Boltzmann machines as two-dimensional tensor networks

TL;DR

This paper establishes a fundamental connection between Boltzmann machines and tensor networks, showing they can be exactly represented as two-dimensional tensor networks, which enhances understanding and computational efficiency.

Contribution

It introduces an exact tensor network representation of RBM and DBM, linking their expressive power to entanglement structures and providing an efficient contraction algorithm.

Findings

The tensor network representation improves partition function estimation accuracy.

The proposed algorithm outperforms existing machine learning methods.

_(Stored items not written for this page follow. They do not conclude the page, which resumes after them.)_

/-- R90, R96, R164, R188, R201, R213: whatever a command of the store would do, a fenced one completes with FENCED and the tag and
status of the fence, and one that fails the common checks completes with their status; neither changes anything before it retires. A
command that retires leaves its slot FREE and its op engine idle, its record in the journal when it has one, and a supervisor's
command its outcome beside its tag; an ordered one that fails fences its open session. -/
def Obligations.ChecksComeFirstAndRetiringFreesSlot : Prop :=
  (∀ (s : State) (i : Instr) (n : Fin 512) (acc : Cmd → Bool), kvRow i = some (n, acc) →
    (s.slot n).state = .executing → (s.slot n).retry = none → acc (s.cmdOf n) = true →
    (∀ f, s.fencesSlot (s.slot n) = some f →
      exec i s = .next (s.retire n (s.slot n) (s.cmdOf n) { status := St.FENCED, rparams := toBE 4 f.1 ++ toBE 2 f.2 ++ [0, 0] }))
    ∧ (∀ st, s.fencesSlot (s.slot n) = none → s.gate (s.slot n) (s.cmdOf n) = some st →
      exec i s = .next (s.retire n (s.slot n) (s.cmdOf n) { status := st })))
  ∧ ∀ (s : State) (n : Fin 512) (x : Slot) (c : Cmd) (r : Reply),
    let t := s.retire n x c r
    (t.slot n).state = .free
      ∧ (∀ e, x.ope = some e → (t.engine e).slot = none)
      ∧ (∀ j, retireRecord x c r = some j → s.val Od.HEALTH_STATE ≠ 6 → s.val Od.CIPHER_CORES ≠ 0 →
          t.pocket = { s.pocket with journal := s.pocket.journal ++ [j] })
      ∧ (retireRecord x c r = none → t.pocket = s.pocket)
      ∧ (∀ k, x.session = 0 → x.supTag = some k → t.seam.tags = ((k, r.final) :: s.seam.tags).take 4096)
      ∧ (x.session ≠ 0 → x.ordered = true → failsFence c.opcode r.final = true → r.final ≠ St.FENCED → s.sameSession x = true →
          (s.session x.context).fence = none → (s.session x.context).state = .isOpen →
          (t.session x.context).fence = some (x.tag.toNat, r.final))
      ∧ (∀ v ∈ t.kv.versions, v ∈ s.kv.versions)

/-- R133, R134, R138, R207, R208, R217, R219, R230, R578: a slot whose interlock is free and that no other precedes goes to a free op
engine, which begins at the entry of its routine; age raises it; the step of a routine or of a command is counted, a scan step counts
some of the values held; an expired wait frees its slot and is counted, an expired response is released. -/
def Obligations.SlotsAdvance : Prop :=
  ∀ (s : State) (n : Fin 512) (o : Fin 36),
    (s.dispatchable n (s.slot n) = true → (s.slot n).mchkOn.contains o.val = false →
      s.seq.slots.any (fun p => p.1 != n.val && goesBefore p.2 (s.slot n) && s.dispatchable p.1 p.2) = false →
      (s.engine o).inService = true → (s.engine o).retired = false → (s.engine o).reloading = false → (s.engine o).slot = none →
      s.seq.stopped = false → s.power.engine = .run → Answers (exec (.commandDispatch n o) s) (fun t =>
        t.slot n = { s.slot n with state := .executing, retry := none, ope := some o.val, tsDispatch := s.clock.dt }
          ∧ (t.engine o).slot = some n.val
          ∧ ((s.slot n).state = .bound →
              (t.engine o).pc = Config.routineEntry (BitVec.ofNat 8 (slotOp (s.slot n))) ∧ (t.engine o).calls = [])
          ∧ (∀ m, m ≠ n.val → t.slot m = s.slot m)
          ∧ Only [.seq, .flash, .cipher, .od, .events] [Od.KEY_CACHE_MISSES] s t))
    ∧ (s.dispatchable n (s.slot n) = false ∨ (s.engine o).slot ≠ none ∨ s.power.engine ≠ .run →
        exec (.commandDispatch n o) s = .next s)
    ∧ ((s.slot n).state = .bound → Answers (exec (.dispatchAgeExpiry n) s) (fun t =>
        t.slot n = { s.slot n with aged := true } ∧ slotRank (t.slot n) = 7 ∧ OnlyGroups [.seq] s t))
    ∧ (∀ r k, (s.slot n).state = .executing → (s.slot n).routine = some r → (∀ h, r ≠ .holdScan h) → r ≠ .verify →
        s.backgroundRuns = true → (s.slot n).stepsLeft = k + 1 → Answers (exec (.longRoutineStep n) s) (fun t =>
          (k = 0 → (t.slot n).state = .free) ∧ (0 < k → (t.slot n).stepsLeft = k ∧ (t.slot n).step = (s.slot n).step + 1)
            ∧ OnlyGroups [.seq] s t))
    ∧ (∀ k, (s.slot n).state = .executing → (s.slot n).routine = some (.holdScan k) → s.kv.loaded = true → s.live = true →
        s.admin.pauseStage ≤ 2 → ∃ u : State,
          exec (.longRoutineStep n) s = .next (if u.scanLeft k = 0 then u.endScan n k else u)
          ∧ u.kv = { s.kv with holds := s.kv.holds.map (fun h => if h.csn = k then
                { h with counted := min h.pinned.length (h.counted + 1 + (Config.scanBatch s.draws).toNat) } else h) }
          ∧ (u.slot n).step = (s.slot n).step + 1 ∧ (∀ m, m ≠ n.val → u.slot m = s.slot m)
          ∧ OnlyGroups [.kv, .seq, .draws] s u)
    ∧ ((s.slot n).state = .executing → (s.slot n).routine = none → Answers (exec (.longRoutineStep n) s) (fun t =>
        t.slot n = { s.slot n with step := (s.slot n).step + 1, mchkOn := [] } ∧ OnlyGroups [.seq] s t))
    ∧ ((s.slot n).state = .filled → slotComplete (s.slot n) = true → s.waitsForTag n (s.slot n) = true →
        Answers (exec (.gapTimeoutExpiry n) s) (fun t => (t.slot n).state = .free
          ∧ t.val Od.CNT_GAP_DROPS = (s.val Od.CNT_GAP_DROPS + 1) % 2 ^ 32
          ∧ OnlyGroups [.seq, .od] s t ∧ OnlyEntries [Od.CNT_GAP_DROPS] s t))
    ∧ ((s.slot n).state = .filled → slotComplete (s.slot n) = false →
        Answers (exec (.reassemblyTimeoutExpiry n) s) (fun t => (t.slot n).state = .free
          ∧ t.val Od.CNT_REASSEMBLY_DROPS = (s.val Od.CNT_REASSEMBLY_DROPS + 1) % 2 ^ 32
          ∧ OnlyGroups [.seq, .od] s t ∧ OnlyEntries [Od.CNT_REASSEMBLY_DROPS] s t))
    ∧ (∀ (k : Fin 32768) tag, Answers (exec (.responseHoldExpiry k tag) s) (fun t =>
        (t.session k).replays.all (fun r => !(r.tag == tag.toNat && r.held)) = true
          ∧ (∀ r ∈ (s.session k).replays, r.tag ≠ tag.toNat → r.held = true → r ∈ (t.session k).replays)
          ∧ OnlyGroups [.wkp] s t))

Potential applications in training deep Boltzmann machines for various tasks.

Abstract

Restricted Boltzmann machines (RBM) and deep Boltzmann machines (DBM) are important models in machine learning, and recently found numerous applications in quantum many-body physics. We show that there are fundamental connections between them and tensor networks. In particular, we demonstrate that any RBM and DBM can be exactly represented as a two-dimensional tensor network. This representation gives an understanding of the expressive power of RBM and DBM using entanglement structures of the tensor networks, also provides an efficient tensor network contraction algorithm for the computing partition function of RBM and DBM. Using numerical experiments, we demonstrate that the proposed algorithm is much more accurate than the state-of-the-art machine learning methods in estimating the partition function of restricted Boltzmann machines and deep Boltzmann machines, and have potential applications in training deep Boltzmann machines for general machine learning tasks.